QUESTION to /. readers: is anyone out there aware of general purpose CPUs in production today using 9-bit bytes or one's complement arithmetic? I can see where embedded controllers may exist, but not much else.
Long Answer
Back in the 1990s's the globalization of computers and Unicode made me expect UTF-16, or larger, to drive an expansion of bits-per-character: CHAR_BIT in C. But as legacy outlives everything I also expect 8-bit bytes to remain an industry standard to survive at least as long as computers use binary.
BYTE_BIT: bits-per-byte (popular, but not a standard I know of)
BYTE_CHAR: bytes-per-character
The C standard does not address a char consuming multiple bytes. It allows for it, but does not address it.
3.6 byte: (final draft C11 standard ISO/IEC 9899:201x)
addressable unit of data storage large enough to hold any member of the basic character set of the execution environment.
NOTE 1: It is possible to express the address of each individual byte of an object uniquely.
NOTE 2: A byte is composed of a contiguous sequence of bits, the number of which is implementation-defined. The least significant bit is called the low-order bit; the most significant bit is called the high-order bit.
Until the C standard defines how to handle BYTE_CHAR values greater than one, and I'm not talking about “wide characters”, this the primary factor portable code must address and not larger bytes. Existing environments where CHAR_BIT is 16 or 32 are what to study. ARM processors are one example. I see two basic modes for reading external byte streams developers need to choose from:
- Unpacked: one BYTE_BIT character into a local character. Beware of sign extensions.

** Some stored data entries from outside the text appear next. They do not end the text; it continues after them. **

-- ==== Sys2Proof/Machine/Dict.lean ====
section
/-! DEFINITION. The object dictionary at work (R17, R18, R41, R42, R141, R577, R580, R590 to R593, R708): what a read and a write of an object or of a
whole index does, and the descriptions that SDO information returns. -/
namespace Sys2Proof.Machine

/-- How an access of the dictionary ends: with an abort code or data, or, later, with a calibration store or with the response of a tunnelled access. -/
inductive OdAct where
  | done (abort : Nat) (data : List Byte)
  | store
  | tunnel (upload : Bool) (data : List Byte)
  deriving DecidableEq, Repr

/-- The address that reports of a dictionary access name (R675). -/
def odAddr (index sub : Nat) : Nat := index * 256 + sub

/-- A generic C0 event of a dictionary access, with ACCESS 6 and the dictionary server as master. -/
def State.odReport (s : State) (src cause index sub value : Nat) : State := s.reportAccess src cause 6 0x10 (odAddr index sub) value

/-! ## Finding an object (R41, R591) -/

/-- The highest subindex of an index. -/
def topSub (os : List Obj) : Nat := os.foldl (fun (a : Nat) o => max a o.sub) 0

/-- Subindex 0 of an ARRAY or RECORD. -/
def subZero (index : Nat) (os : List Obj) : Obj :=
  if countsEntries index then ⟨0, .u8, .rw, .cell 0 32, "entries"⟩ else ⟨0, .u8, .ro, .const (topSub os), "highest subindex"⟩

/-- Every object of an index, subindex 0 first. -/
def allSubs (index : Nat) (os : List Obj) : List Obj := if isVar os then os else subZero index os :: os

/-- The objects that a write may reach: a PDO mapping object that is not there yet is made by it (R594). -/
def State.objectsFor (s : State) (index : Nat) (write : Bool) : List Obj := if write && pdoMap index then pdoEntries else s.objects index

/-- The object at an index and subindex, or the abort code. -/
def State.odFind (s : State) (index sub : Nat) (write : Bool) : Except Nat Obj :=
  let os := s.objectsFor index write
  if os.isEmpty then .error 0x06020000
  else match (allSubs index os).find? (fun o => o.sub = sub) with
    | some o => .ok o
    | none => .error 0x06090011

/-- The state after an access that finds no object: an index that does not exist is a C0 event like any reserved access (R38, R41). -/
def State.odMissing (s : State) (code index sub : Nat) : State := if code = 0x06020000 then s.odReport 0x01 0x01 index sub 0 else s

/-- The register whose block an object belongs to, also for objects of their own kind. -/
def Obj.block (o : Obj) (index : Nat) : Option Nat :=
  match o.view.off with
  | some off => some off
  | none =>
    if o.view ≠ .own then none
    else if 0x2200 ≤ index ∧ index < 0x220C then some (EXP_HMEM.word (index - 0x2200) 0)
    else if 0x2810 ≤ index ∧ index < 0x2816 then some (INS_CIS_DIST.word (index % 2))
    else if index = 0x3800 then some (LAT_PORT_CTRL.word 0)
    else if index = 0x4800 then some FLT_FE_INFO.word
    else if index = 0x4C00 then some EVR_CLEAR.word
    else if index = 0x5000 then some SEC_LC.word
    else none

/-- Is an object's block powered down? -/
def State.odDark (s : State) (index : Nat) (o : Obj) : Bool := (o.block index).any s.darkAt

/-! ## Reading -/

/-- ASCII bytes of a string. -/
def ascii (t : String) : List Byte := t.toList.map (fun c => BitVec.ofNat 8 c.toNat)

/-- The name of a part (R594). -/
def partName : Variant → String
  | .sx1296 => "SX-1296" | .sx0864 => "SX-0864" | .sx0432 => "SX-0432"

/-- A hexadecimal digit. -/
def hexDigit (n : Nat) : Byte := BitVec.ofNat 8 (if n < 10 then 48 + n else 55 + n)

/-- MiB that the regions of R28 take. -/
def State.dramTaken (s : State) : Nat :=
  256 + s.boot.ring * s.variant.stations + s.boot.tiles + s.boot.capture * popcount s.variant.sides 2 + s.boot.staging

/-- Column gains and matrix of a side (R442): unity gains and the identity until a calibration. -/
def CisCal.bytes (c : CisCal) : List Byte :=
  let one := 0x3F800000#32
  let gains := if c.gains.isEmpty then List.replicate 36000 16384 else c.gains
  let matrix := if c.matrix.isEmpty then [one, 0, 0, 0, 0, one, 0, 0, 0, 0, one, 0] else c.matrix
  gains.flatMap (leBytes 2) ++ matrix.flatMap (fun (m : BitVec 32) => leBytes 4 m.toNat)

/-- Words of registers as bytes. -/
def State.wordBytes (s : State) (offs : List Nat) : List Byte := offs.flatMap (fun off => leBytes 4 (s.regRead off).toNat)

/-- An object of its own kind, as it is read. The software version's text is a free value of eight characters: the spec gives it no form. -/
def State.odOwn (s : State) (index sub : Nat) : List Byte × State :=
  let num := fun (n v : Nat) => (leBytes n v, s)
  match index with
  | 0x1008 => (ascii (partName s.variant), s)
  | 0x1009 => let r := (s.regRead HIF_REV.word).toNat / 256 % 256; ([hexDigit (r / 16), hexDigit (r % 16)], s)
  | 0x100A => s.freeBytes 8
  | 0x1010 => num 4 1
  | 0x1011 => num 4 1
  | 0x1018 => num 4 ((s.regRead HIF_REV.word).toNat / 256 % 256 * 65536 + s.boot.fw)
  | 0x2101 => num 2 (s.pages.frames.filter (fun (f : Frame) => f.page.isSome && !f.latched)).length
  | 0x2102 => match sub with
    | 6 => num 4 s.boot.installed
    | 7 => num 4 (s.boot.installed - s.dramTaken)
    | _ => num 1 (if s.boot.dramOk then 1 else 0)
  | 0x3800 => num 1 ((List.range 4).foldl (fun (a : Nat) p => a + (if (s.regRead (LAT_PORT_CTRL.word p)).getLsbD 0 then 2 ^ p else 0)) 0)
  | 0x3C20 => ([], s)
  | 0x4800 =>
    let i := s.regRead FLT_FE_INFO.word
    if i.getLsbD 28 then
      (s.wordBytes [FLT_FE_INFO.word, FLT_FE_ADDR_LO.word, FLT_FE_ADDR_HI.word, FLT_FE_STAMP_LO.word, FLT_FE_STAMP_HI.word, FLT_FE_PARAM.word], s)
    else ([], s)
  | 0x5000 => let t := s.drawChallenge; (t.wordBytes ((List.range 8).map (fun i => SEC_CHAL.word i)), t)
  | _ =>
    if 0x2200 ≤ index ∧ index < 0x220C then
      let st := index - 0x2200
      let b := s.wordBytes [EXP_HMEM.word st 2, EXP_HMEM.word st 3, EXP_HMEM.word st 4, EXP_HMEM.word st 5]
      (if b.all (fun x => x = 0) then [] else b, s)
    else if index = 0x2810 ∨ index = 0x2811 then ((s.insSide (index - 0x2810)).model, s)
    else if index = 0x2812 ∨ index = 0x2813 then ((s.insSide (index - 0x2812)).chart, s)
    else if index = 0x2814 ∨ index = 0x2815 then ((s.insSide (index - 0x2814)).cal.bytes, s)
    else ([], s)

/-- Is a type signed? -/
def OTy.signed : OTy → Bool
  | .i16 => true | .i32 => true | .i64 => true | _ => false

/-- A number as its type shows it: a signed field narrower than its type is sign-extended. -/
def OTy.show (t : OTy) (w v : Nat) : Nat := if t.signed then unsgn (8 * t.size.getD 0) (sgn w v) else v

/-- The field value that a written number gives, none where the field cannot hold it. -/
def OTy.narrow (t : OTy) (w v : Nat) : Option Nat :=
  let n := v % 2 ^ w
  if t.show w n = v then some n else none

/-- The bytes of an object as it stands. -/
def State.odBytes (s : State) (index : Nat) (o : Obj) : List Byte × State :=
  let n := o.ty.size.getD 0
  match o.view with
  | .fld x => (leBytes n (o.ty.show x.w (getField (s.regRead x.off) x.lo x.w)), s)
  | .pair lo => (leBytes 8 ((s.regRead lo).toNat + 2 ^ 32 * (s.regRead (lo + 4)).toNat), s)
  | .words off k b => ((s.wordBytes ((List.range k).map (fun i => off + 4 * i))).take b, s)
  | .cell _ _ => (leBytes n (s.obj index o.sub), s)
  | .const v => (leBytes n v, s)
  | .own => s.odOwn index o.sub

/-- Zeros as long as an object: what an absent or powered-down one reads (R39, R42). -/
def State.odZeros (s : State) (index : Nat) (o : Obj) : List Byte := List.replicate (match o.ty.size with | some n => n | none => (s.odBytes index o).1.length) 0

/-- Read one object that may be read. In SLEEP a powered-down block aborts (R577); elsewhere it reads zero (R39), as an absent instance does (R42). -/
def State.odReadObj (s : State) (index : Nat) (o : Obj) : Nat × List Byte × State :=
  if s.objAbsent index o.sub then (0, s.odZeros index o, s.odReport (srcOf ((o.block index).getD 0)) 0x04 index o.sub 0)
  else if s.odDark index o then
    if s.power = pwrSLEEP then (0x08000022, [], s) else (0, s.odZeros index o, s.odReport (srcOf ((o.block index).getD 0)) 0x03 index o.sub 0)
  else
    let r := s.odBytes index o
    (0, r.1, r.2)

/-- Read an object (R139). -/
def State.odRead (s : State) (index sub : Nat) : OdAct × State :=
  match s.odFind index sub false with
  | .error c => (.done c [], s.odMissing c index sub)
  | .ok o =>
    if o.acc = .wo then (.done 0x06010000 [], s)
    else if index = 0x3C20 ∧ sub = 4 then (.tunnel true [], s)
    else
      let r := s.odReadObj index o
      (.done r.1 r.2.1, r.2.2)

/-! ## Writing -/

/-- Does the owner of an RWO object take writes now (R17, and the chapters' own conditions)? -/
def State.odOpen (s : State) (index : Nat) (o : Obj) : Bool :=
  match srcOf ((o.block index).getD 0) with
  | 0x05 => s.pinOpen
  | 0x06 => s.power = pwrREADY || s.power = pwrSTANDBY || s.power = pwrSLEEP
  | 0x07 => !s.inRun
  | 0x08 => !s.inRun
  | 0x0A => !s.sideEnabled (index % 2)
  | 0x0B => s.lpState (index - 0x3000) = lpOFF || s.lpState (index - 0x3000) = lpOPEN
  | 0x0C => s.axState (index - 0x3400) = axDISABLED
  | 0x0D => !s.b (LAT_PORT_CTRL.ENABLE (index - 0x3801))
  | 0x11 => if index = 0x4080 then s.seqOpen else !s.railReq (index - 0x4010)
  | _ => s.power = pwrREADY || s.power = pwrSTANDBY

/-- Objects whose field need not show at once, or at all, what was written: a request, or an enable that ends elsewhere. -/
def odRequests (index sub : Nat) : Bool :=
  (decide (index = 0x2100) && decide (sub = 2)) || (decide (0x2200 ≤ index ∧ index < 0x220C) && decide (sub = 8)) || index = 0x3C00 || index = 0x4000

- Packed: read BYTE_CHAR bytes into a local character.
Portable programs may need an API layer that addresses the byte issue. To create on the fly and idea I reserve the right to attack in the future:
#define BYTE_BIT 8 // bits-per-byte
#define BYTE_CHAR (CHAR_BIT/BYTE_BIT) //bytes-per-char
size_t byread(void *ptr,
size_t size, // number of BYTE_BIT bytes
int packing, // bytes to read per char
// (negative for sign extension)
FILE *stream);
size_t bywrite(void *ptr,
size_t size,
int packing,
FILE *stream);
size
number BYTE_BIT bytes to transfer.
packing
bytes to transfer per char character. While typically 1 or BYTE_CHAR it could indicate BYTE_CHAR of the external system, which can be smaller or larger than the current system.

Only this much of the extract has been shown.